▶ Instructions to follow:
What do the lines say from the start of the entries through the one containing "before (R239). -/"? Repeat them exactly.

[Dataset entries]
Start of Block

-- ==== Sys2Proof/Machine/Crypto.lean ====
section
/-! DEFINITION. Check values and signatures the spec names: CRC-32 of IEEE 802.3 (spec/06_watermark.md R231, R239),
the CRC-16 of checked frames is in HostOps; SHA-256, HMAC-SHA-256 (spec/13_line_uplink.md R462) and ECDSA on P-256
(spec/06_watermark.md R245, spec/14_freshet.md R474). -/

namespace Sys2Proof.Machine

/-- One reflected CRC-32 step over a bit. -/
def crc32Bit (c : Nat) : Nat := if c % 2 = 1 then (c / 2) ^^^ 0xEDB88320 else c / 2

/-- The CRC register after one byte. -/
def crc32Byte (c : Nat) (b : Byte) : Nat := (List.range 8).foldl (fun x _ => crc32Bit x) (c ^^^ b.toNat)

/-- Running CRC-32: continues from the CRC of what came before (R239). -/
def crc32From (prev : Nat) (bs : List Byte) : Nat := (bs.foldl crc32Byte (prev ^^^ 0xFFFFFFFF)) ^^^ 0xFFFFFFFF

/-- CRC-32 of a byte string. -/
def crc32 (bs : List Byte) : Nat := crc32From 0 bs

/-! SHA-256 (FIPS 180-4). -/

abbrev W := BitVec 32

/-- The greatest number of `b` bits, above those of `r`, whose power `e` does not exceed `x`. -/
def rootBits (e x : Nat) : Nat → Nat → Nat
  | 0, r => r
  | b + 1, r => rootBits e x b (if (r + 2 ^ b) ^ e ≤ x then r + 2 ^ b else r)

/-- First 32 bits of the fractional part of the root of degree `e` of `p`. -/
def rootFraction (e p : Nat) : Nat := rootBits e (p * 2 ^ (32 * e)) 37 0 % 4294967296

/-- The primes below a bound. -/
def primesBelow (n : Nat) : List Nat :=
  (List.range n).filter (fun p => decide (2 ≤ p) && (List.range p).all (fun d => decide (d < 2) || p % d != 0))

/-- The round constants: from the cube roots of the first 64 primes. -/
def shaK : List Nat := (primesBelow 312).map (rootFraction 3)

def rotr (x : W) (n : Nat) : W := (x >>> n) ||| (x <<< (32 - n))

/-- The working variables a–h. -/
structure Sha where
  a : W
  b : W
  c : W
  d : W
  e : W
  f : W
  g : W
  h : W
  deriving DecidableEq, Repr

/-- Their start: from the square root of a prime each. -/
def sha0 : Sha :=
  let k (p : Nat) : W := BitVec.ofNat 32 (rootFraction 2 p)
  ⟨k 2, k 3, k 5, k 7, k 11, k 13, k 17, k 19⟩

def shaRound (v : Sha) (k w : W) : Sha :=
  let s1 := rotr v.e 6 ^^^ rotr v.e 11 ^^^ rotr v.e 25
  let ch := (v.e &&& v.f) ^^^ (~~~v.e &&& v.g)
  let t1 := v.h + s1 + ch + k + w
  let s0 := rotr v.a 2 ^^^ rotr v.a 13 ^^^ rotr v.a 22
  let mj := (v.a &&& v.b) ^^^ (v.a &&& v.c) ^^^ (v.b &&& v.c)
  ⟨t1 + (s0 + mj), v.a, v.b, v.c, v.d + t1, v.e, v.f, v.g⟩

/-- The next message word from the last sixteen, newest first. -/
def shaNext (l : List W) : W :=
  let x := l.getD 1 0
  let y := l.getD 14 0
  (rotr x 17 ^^^ rotr x 19 ^^^ (x >>> 10)) + l.getD 6 0 + (rotr y 7 ^^^ rotr y 18 ^^^ (y >>> 3)) + l.getD 15 0

/-- Message schedule, newest first. -/
def shaSched : Nat → List W → List W
  | 0, l => l
  | n + 1, l => shaSched n (shaNext l :: l)

def shaBlock (v : Sha) (block : List Byte) : Sha :=
  let ws := (shaSched 48 ((chunks 4 16 block).map (fun c => BitVec.ofNat 32 (beNat c))).reverse).reverse
  let u := (ws.zip shaK).foldl (fun u p => shaRound u (BitVec.ofNat 32 p.2) p.1) v
  ⟨v.a + u.a, v.b + u.b, v.c + u.c, v.d + u.d, v.e + u.e, v.f + u.f, v.g + u.g, v.h + u.h⟩

/-- SHA-256 digest, 32 bytes, most significant byte first. -/
def sha256 (m : List Byte) : List Byte :=
  let n := m.length
  let pad := [0x80] ++ zeros ((119 - n % 64) % 64) ++ beBytes 8 (8 * n)
  let v := (chunks 64 (n / 64 + 2) (m ++ pad)).foldl shaBlock sha0
  [v.a, v.b, v.c, v.d, v.e, v.f, v.g, v.h].flatMap (fun w => beBytes 4 w.toNat)

/-- HMAC-SHA-256 with a key of at most 64 bytes. -/
def hmac (key msg : List Byte) : List Byte :=
  let k := fit 64 key
  sha256 (k.map (· ^^^ 0x5c) ++ sha256 (k.map (· ^^^ 0x36) ++ msg))

/-! ECDSA on P-256 (FIPS 186-4), with points in Jacobian coordinates; z = 0 is the point at infinity. -/

def pP : Nat := 0xffffffff00000001000000000000000000000000ffffffffffffffffffffffff
def pN : Nat := 0xffffffff00000000ffffffffffffffffbce6faada7179e84f3b9cac2fc632551
def pB : Nat := 0x5ac635d8aa3a93e7b3ebbd55769886bc651d06b0cc53b0f63bce3c3e27d2604b
def pGx : Nat := 0x6b17d1f2e12c4247f8bce6e563a440f277037d812deb33a0f4a13945d898c296
def pGy : Nat := 0x4fe342e2fe1a7f9b8ee7eb4a7c0f9e162bce33576b315ececbb6406837bf51f5

structure Pt where
  x : Nat
  y : Nat
  z : Nat
  deriving DecidableEq, Repr

def subP (a b : Nat) : Nat := (a + pP - b % pP) % pP

def ptDouble (p : Pt) : Pt :=
  if p.z = 0 || p.y = 0 then ⟨1, 1, 0⟩
  else
    let yy := p.y * p.y % pP
    let s := 4 * p.x * yy % pP
    let zz := p.z * p.z % pP
    let m := 3 * subP p.x zz * (p.x + zz) % pP
    let x := subP (m * m) (2 * s)
    ⟨x, subP (m * subP s x) (8 * yy * yy), 2 * p.y * p.z % pP⟩

def ptAdd (p q : Pt) : Pt :=
  if p.z = 0 then q
  else if q.z = 0 then p
  else
    let z1 := p.z * p.z % pP
    let z2 := q.z * q.z % pP
    let u1 := p.x * z2 % pP
    let u2 := q.x * z1 % pP
    let s1 := p.y * z2 * q.z % pP
    let s2 := q.y * z1 * p.z % pP
    if u1 = u2 then (if s1 = s2 then ptDouble p else ⟨1, 1, 0⟩)
    else
      let h := subP u2 u1
      let r := subP s2 s1
      let hh := h * h % pP
      let hhh := h * hh % pP
      let v := u1 * hh % pP
      let x := subP (subP (r * r) hhh) (2 * v)
      ⟨x, subP (r * subP v x) (s1 * hhh), p.z * q.z * h % pP⟩

/-- `k` times a point, over the low `bits` bits of `k`. -/
def ptMul : Nat → Nat → Pt → Pt
  | 0, _, _ => ⟨1, 1, 0⟩
  | bits + 1, k, p =>
    let q := ptMul bits (k / 2) (ptDouble p)
    if k % 2 = 1 then ptAdd p q else q

/-- Power modulo m, over the low `bits` bits of the exponent. -/
def powMod : Nat → Nat → Nat → Nat → Nat
  | 0, _, _, m => 1 % m
  | bits + 1, b, e, m =>
    let q := powMod bits (b * b % m) (e / 2) m
    if e % 2 = 1 then b * q % m else q

/-- Inverse modulo a prime. -/
def invMod (a m : Nat) : Nat := powMod 256 (a % m) (m - 2) m

/-- Affine x and y. -/
def ptAffine (p : Pt) : Nat × Nat :=
  let i := invMod p.z pP
  let ii := i * i % pP
  (p.x * ii % pP, p.y * ii * i % pP)

def pG : Pt := ⟨pGx, pGy, 1⟩

/-- Public key of a private key. -/
def publicKey (d : Nat) : Nat × Nat := ptAffine (ptMul 256 (d % pN) pG)

/-- Signature (r, s) over a message with private key `d` and per-signature number `k`. -/
def ecdsaSign (d k : Nat) (msg : List Byte) : Nat × Nat :=
  let e := beNat (sha256 msg)
  let r := (ptAffine (ptMul 256 (k % pN) pG)).1 % pN
  (r, invMod k pN * (e + r * d) % pN)

/-- Whether a signature verifies against a public key on the curve. -/
def ecdsaVerify (pub : Nat × Nat) (r s : Nat) (msg : List Byte) : Bool :=
  let onCurve := pub.1 < pP && pub.2 < pP && pub.2 * pub.2 % pP == (pub.1 * pub.1 * pub.1 + subP 0 (3 * pub.1) + pB) % pP
  if !onCurve || r = 0 || r ≥ pN || s = 0 || s ≥ pN then false
  else
    let e := beNat (sha256 msg)
    let w := invMod s pN
    let q := ptAdd (ptMul 256 (e * w % pN) pG) (ptMul 256 (r * w % pN) ⟨pub.1, pub.2, 1⟩)
    q.z != 0 && (ptAffine q).1 % pN == r

end Sys2Proof.Machine
end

End of Block

▶ Written response:
-- ==== Sys2Proof/Machine/Crypto.lean ====
section
/-! DEFINITION. Check values and signatures the spec names: CRC-32 of IEEE 802.3 (spec/06_watermark.md R231, R239),
the CRC-16 of checked frames is in HostOps; SHA-256, HMAC-SHA-256 (spec/13_line_uplink.md R462) and ECDSA on P-256
(spec/06_watermark.md R245, spec/14_freshet.md R474). -/

namespace Sys2Proof.Machine

/-- One reflected CRC-32 step over a bit. -/
def crc32Bit (c : Nat) : Nat := if c % 2 = 1 then (c / 2) ^^^ 0xEDB88320 else c / 2

/-- The CRC register after one byte. -/
def crc32Byte (c : Nat) (b : Byte) : Nat := (List.range 8).foldl (fun x _ => crc32Bit x) (c ^^^ b.toNat)

/-- Running CRC-32: continues from the CRC of what came before (R239). -/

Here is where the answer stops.